Repository files navigation

Build Status Go Report Card

GoS3GFSBackup

This is a custom take on the GFS backup strategy adopted for AWS S3 which is intended to be run on a daily basis to backup objects in S3.

The implementation uploads backups to S3 in the following way:

  1. A monthly backup is taken on the first day of each month. A lifecycle policy to transition monthly objects should be implemented for objects with the 'monthly_' prefix. This utility does not handle rotation of monthly backups.
  2. A weekly backup is taken every Monday (unless it's a monthly backup) with the prefix 'weekly_'. The maximum number of weekly backups kept by default is 4. When another weekly backup is created, the oldest weekly backup is rotated.
  3. A daily backup is taken once a day (unless it's a monthly or weekly backup) with the prefix 'daily_'. The maximum number of daily backups kept by default is 6. This ensures that 7 daily backups are kept as a weekly backup taken on Monday.

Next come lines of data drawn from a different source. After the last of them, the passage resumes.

theorem hammingSum_append (gs hs : List (BitVec 3)) : hammingSum (gs ++ hs) = hammingSum gs + hammingSum hs := by
  simp [hammingSum]

theorem hammingSum_cons (g : BitVec 3) (gs : List (BitVec 3)) : hammingSum (g :: gs) = hamming g + hammingSum gs := by
  simp [hammingSum]

/-- P counts modulo 2^32, which the modulus 2 * cb = 2^cb of the check divides (R173). -/
theorem parity_mod {cb : Nat} (hcb : cb = 1 ∨ cb = 2) (w : Nat) :
    (BitVec.ofNat 32 w).toNat % (2 * cb) = w % 2 ^ cb := by
  rw [BitVec.toNat_ofNat]
  rcases hcb with rfl | rfl <;> omega

/-- The check of a count that has one: the last digit against the weight of the others (R175). -/
theorem checkPasses_concat {pre : List (BitVec 3)} {last : BitVec 3} (h : (pre ++ [last]).length % 8 ≠ 0) :
    checkPasses (pre ++ [last]) ↔
      last.toNat % 2 ^ ((pre ++ [last]).length % 8 / 3) = hammingSum pre % 2 ^ ((pre ++ [last]).length % 8 / 3) := by
  rw [checkPasses, List.getLastD_concat, List.dropLast_concat, or_iff_right h]

/-! ### The digits of an encode -/

/-- The digits of a base8 encode: the full groups and the last digit. -/
def b8Digits (bs : List Byte) : List (BitVec 3) := b8Groups bs ++ b8Last bs

/-- The check field of the last digit: `L mod 3` bits (R173). -/
def b8CheckBits (bs : List Byte) : List Bool := bitsOf (BitVec.ofNat (bs.length % 3) (hammingSum (b8Groups bs)))

theorem b8Text_eq (bs : List Byte) : b8Text bs = (b8Digits bs).map b8Sym := rfl

theorem b8Groups_eq_whole (bs : List Byte) : b8Groups bs = whole 3 (bitStream bs) := by
  rw [b8Groups, whole, bitStream_length]

theorem b8Last_eq_nil {bs : List Byte} (h : bs.length % 3 = 0) : b8Last bs = [] := if_pos h

/-- R173: the bits left of the stream in the high positions, the check field below them. -/
theorem b8Last_eq_singleton {bs : List Byte} (h : bs.length % 3 ≠ 0) :
    b8Last bs = [BitVec.ofNat 3 (bitsValue (rest 3 (bitStream bs) ++ b8CheckBits bs))] := by
  have hrest : (rest 3 (bitStream bs)).length = 3 - bs.length % 3 := by rw [rest_length, bitStream_length]; omega
  have hdata : element 3 (bitStream bs) (8 * bs.length / 3) =
      BitVec.ofNat 3 (bitsValue (rest 3 (bitStream bs)) * 2 ^ (bs.length % 3)) := by
    rw [← Nat.add_zero (8 * bs.length / 3), ← element_drop, ← bitStream_length, ← rest, element_zero (by omega), hrest,
      Nat.sub_sub_self (by omega)]
  rw [b8Last, if_neg h, hdata, ← BitVec.ofNat_add, bitsValue_append, b8CheckBits, bitsOf_length, bitsValue_bitsOf,
    BitVec.toNat_ofNat]

/-- ceil(8L/3) in the terms of R170: 8 digits for each three bytes, and 3 for each byte left. -/
theorem digitCount_eq (n : Nat) : (8 * n + 2) / 3 = 8 * (n / 3) + 3 * (n % 3) := by
  have hmod : n % 3 = 0 ∨ n % 3 = 1 ∨ n % 3 = 2 := by omega
  rcases hmod with h | h | h <;> omega

theorem b8Digits_length (bs : List Byte) : (b8Digits bs).length = (8 * bs.length + 2) / 3 := by
  rw [b8Digits, List.length_append, b8Groups, elements_length]
  by_cases h : bs.length % 3 = 0
  · rw [b8Last_eq_nil h, List.length_nil]; omega
  · have hcount := digitCount_eq bs.length
    rw [b8Last_eq_singleton h, List.length_singleton]
    omega

/-- The digits hold the stream of the bytes, and behind it the check field. -/
theorem bitStream_b8Digits (bs : List Byte) : bitStream (b8Digits bs) = bitStream bs ++ b8CheckBits bs := by
  have hjoin := bitStream_whole_append_rest 3 (bitStream bs)
  have hrest := rest_length 3 (bitStream bs)
  rw [← b8Groups_eq_whole] at hjoin
  rw [bitStream_length] at hrest
  have hcheck : (b8CheckBits bs).length = bs.length % 3 := bitsOf_length _
  conv_rhs => rw [← hjoin]
  rw [b8Digits, bitStream_append, List.append_assoc]
  congr 1
  by_cases h : bs.length % 3 = 0
  · rw [b8Last_eq_nil h, bitStream_nil, List.length_eq_zero_iff.1 (hcheck.trans h), List.append_nil,
      List.length_eq_zero_iff.1 (hrest.trans (by omega))]
  · rw [b8Last_eq_singleton h, bitStream_cons, bitStream_nil, List.append_nil,
      bitsOf_bitsValue (by rw [List.length_append, hrest, hcheck]; omega)]

/-- The bytes come back from the digits: the check field is less than a byte. -/
theorem decodedBytes_b8Digits (bs : List Byte) : decodedBytes (b8Digits bs) = bs := by
  have hcount : 3 * ((8 * bs.length + 2) / 3) / 8 = bs.length := by omega
  have hwhole := whole_bitStream (show 0 < 8 by decide) bs
  rw [whole, bitStream_length, Nat.mul_div_cancel_left _ (by decide)] at hwhole
  rw [decodedBytes, b8Digits_length, hcount, bitStream_b8Digits,
    elements_append_left _ (by rw [bitStream_length, Nat.mul_comm]), hwhole]

/-- After ceil(8L/3) digits, the count mod 8 is 3 * (L mod 3), so decode finds the check bits of encode (R178). -/
theorem b8Digits_aligned (n : Nat) : (8 * n + 2) / 3 % 8 = 3 * (n % 3) := by
  rw [digitCount_eq]
  omega

/-- The check of an encode's digits passes: the check field is the low bits of the last digit (R175). -/
theorem checkPasses_b8Digits (bs : List Byte) : checkPasses (b8Digits bs) := by
  have haligned := b8Digits_aligned bs.length
  rw [← b8Digits_length] at haligned
  by_cases h : bs.length % 3 = 0
  · exact .inl (by omega)
  · have hlt := bitsValue_lt (rest 3 (bitStream bs) ++ b8CheckBits bs)
    rw [List.length_append, rest_length, bitStream_length, b8CheckBits, bitsOf_length,
      show 8 * bs.length % 3 + bs.length % 3 = 3 by omega] at hlt
    rw [b8Digits, b8Last_eq_singleton h] at haligned ⊢
    rw [checkPasses_concat (by omega), haligned, Nat.mul_div_cancel_left _ (by decide), b8CheckBits, BitVec.toNat_ofNat,
      Nat.mod_eq_of_lt hlt, bitsValue_append, bitsOf_length, Nat.mul_add_mod', bitsValue_bitsOf, BitVec.toNat_ofNat,
      Nat.mod_mod]

end Sys2Proof.Machine
end

section
/-! ENC8 (44_base8.md R171). -/

namespace Sys2Proof.Machine

/-- The check digit that the engine forms of its carry and of P. -/
theorem checkDigit_eq {cb w : Nat} {d : Datapath} {r : List Bool} (hcb : cb = 1 ∨ cb = 2) (hc : Carries d r)
    (hr : r.length ≤ 16) (hp : d.p = BitVec.ofNat 32 w) :
    checkDigit cb d = BitVec.ofNat 3 (bitsValue (r ++ bitsOf (BitVec.ofNat cb w))) := by
  have hcanonical := hc.canonical
  obtain ⟨hvalue, hcount⟩ := hc
  rw [checkDigit, and_carryMask_toNat _ (by omega), Nat.mod_eq_of_lt hcanonical, hvalue, Nat.shiftLeft_eq, hp,
    parity_mod hcb, bitsValue_append, bitsOf_length, bitsValue_bitsOf, BitVec.toNat_ofNat]

/-- The loop of ENC8 writes the full groups, holds the bits left and counts the weight of the groups. -/
theorem enc8Loop_written {k : Nat} {s : State} (hs : Started s) (hu : Usable s)
    (hroom : 8 * s.inLen.toNat / 3 + k ≤ s.outCap.toNat) :
    ∃ t, forInput enc8Byte (setLength s.inLen.toNat s) = .go t ∧
      Written s ((b8Groups (inputBytes s)).map b8Sym) k t ∧ t.dp.s.toNat = (inputBytes s).length ∧
      Carries t.dp (rest 3 (bitStream (inputBytes s))) ∧
      t.dp.p = BitVec.ofNat 32 (hammingSum (b8Groups (inputBytes s))) := by
  obtain ⟨t, hgo, honly, hmem, ho, hcarry, hp, hlen⟩ := encodeLoop_started (n := 3) (by decide) (by decide) b8Sym weight
    (note := addWeight) (fun _ _ => rfl) (after := advancePhase) (fun s => ⟨_, rfl⟩) (body := enc8Byte) (fun _ _ => rfl)
    hs hu (Nat.le_of_add_right_le hroom)
  have hcap : t.outCap = s.outCap := by rw [honly]
  rw [← inputBytes_length s, ← b8Groups] at hmem hp
  rw [weightSum_eq] at hp
  refine ⟨t, hgo, ⟨⟨?_, by rw [ho, hcap]; exact hroom⟩, by rw [honly], hmem, ?_⟩, by rw [hlen, inputBytes_length],
    hcarry, hp⟩
  · rw [honly]
    exact hu.2.1
  · rw [ho, List.length_map, b8Groups, elements_length, inputBytes_length]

⚠️ ONLY backups in the root of the bucket will be rotated. ⚠️

CLI Arguments

./GoS3GFSBackup -h

Options:
  --action   (required)     The intended action for the tool to run [backup|upload|download|rotate]
  --region   (required)     The AWS region to upload the specified file to
  --bucket   (required)     The S3 bucket to upload the specified file to
  --credfile                The full path to the AWS CLI credential file if environment variables are not being used to provide the access id and key
  --profile                 The profile to use for the AWS CLI credential file [default: default]
  --pathtofile              The full path to the file to upload to the specified S3 bucket. Must be specified unless --rotateonly=true
  --s3filename              The name of the file as it should appear in the S3 bucket. Must be specified unless --rotateonly=true
  --bucketdir               The directory chain in the bucket in which to upload the S3 object to. Must include the trailing slash
  --timeout                 The timeout to upload the specified file (seconds) [default: 3600]
  --dryrun                  If enabled then no upload or rotation actions will be executed [default: false]
  --concurrentworkers       The number of threads to use when uploading the file to S3 [default: 5]
  --partsize                The part size to use when performing a multipart upload or download (MB) [default: 50]
  --enforceretentionperiod  If enabled then objects in the S3 bucket will only be rotated if they are older then the retention period [default: true]
  --dailyretentioncount     The number of daily objects to keep in S3 [default: 6]
  --dailyretentionperiod    The retention period (hours) that a daily object should be kept in S3 [default: 168]
  --weeklyretentioncount    The number of weekly objects to keep in S3 [default: 4]
  --weeklyretentionperiod   The retention period (hours) that a weekly object should be kept in S3 [default: 672]

Examples

Backups

Basic Usage

./GoS3GFSBackup --action=backup --credfile=/backupuser/.aws_creds --region=us-east-1 --bucket=mybucket --s3filename=portfolioAlbum --pathtofile=/var/tmp/uploads/portfolioAlbum2007.tar

Usage Custom Rotation Policy (10 daily backups, 5 weekly backups with enforced retention period applied)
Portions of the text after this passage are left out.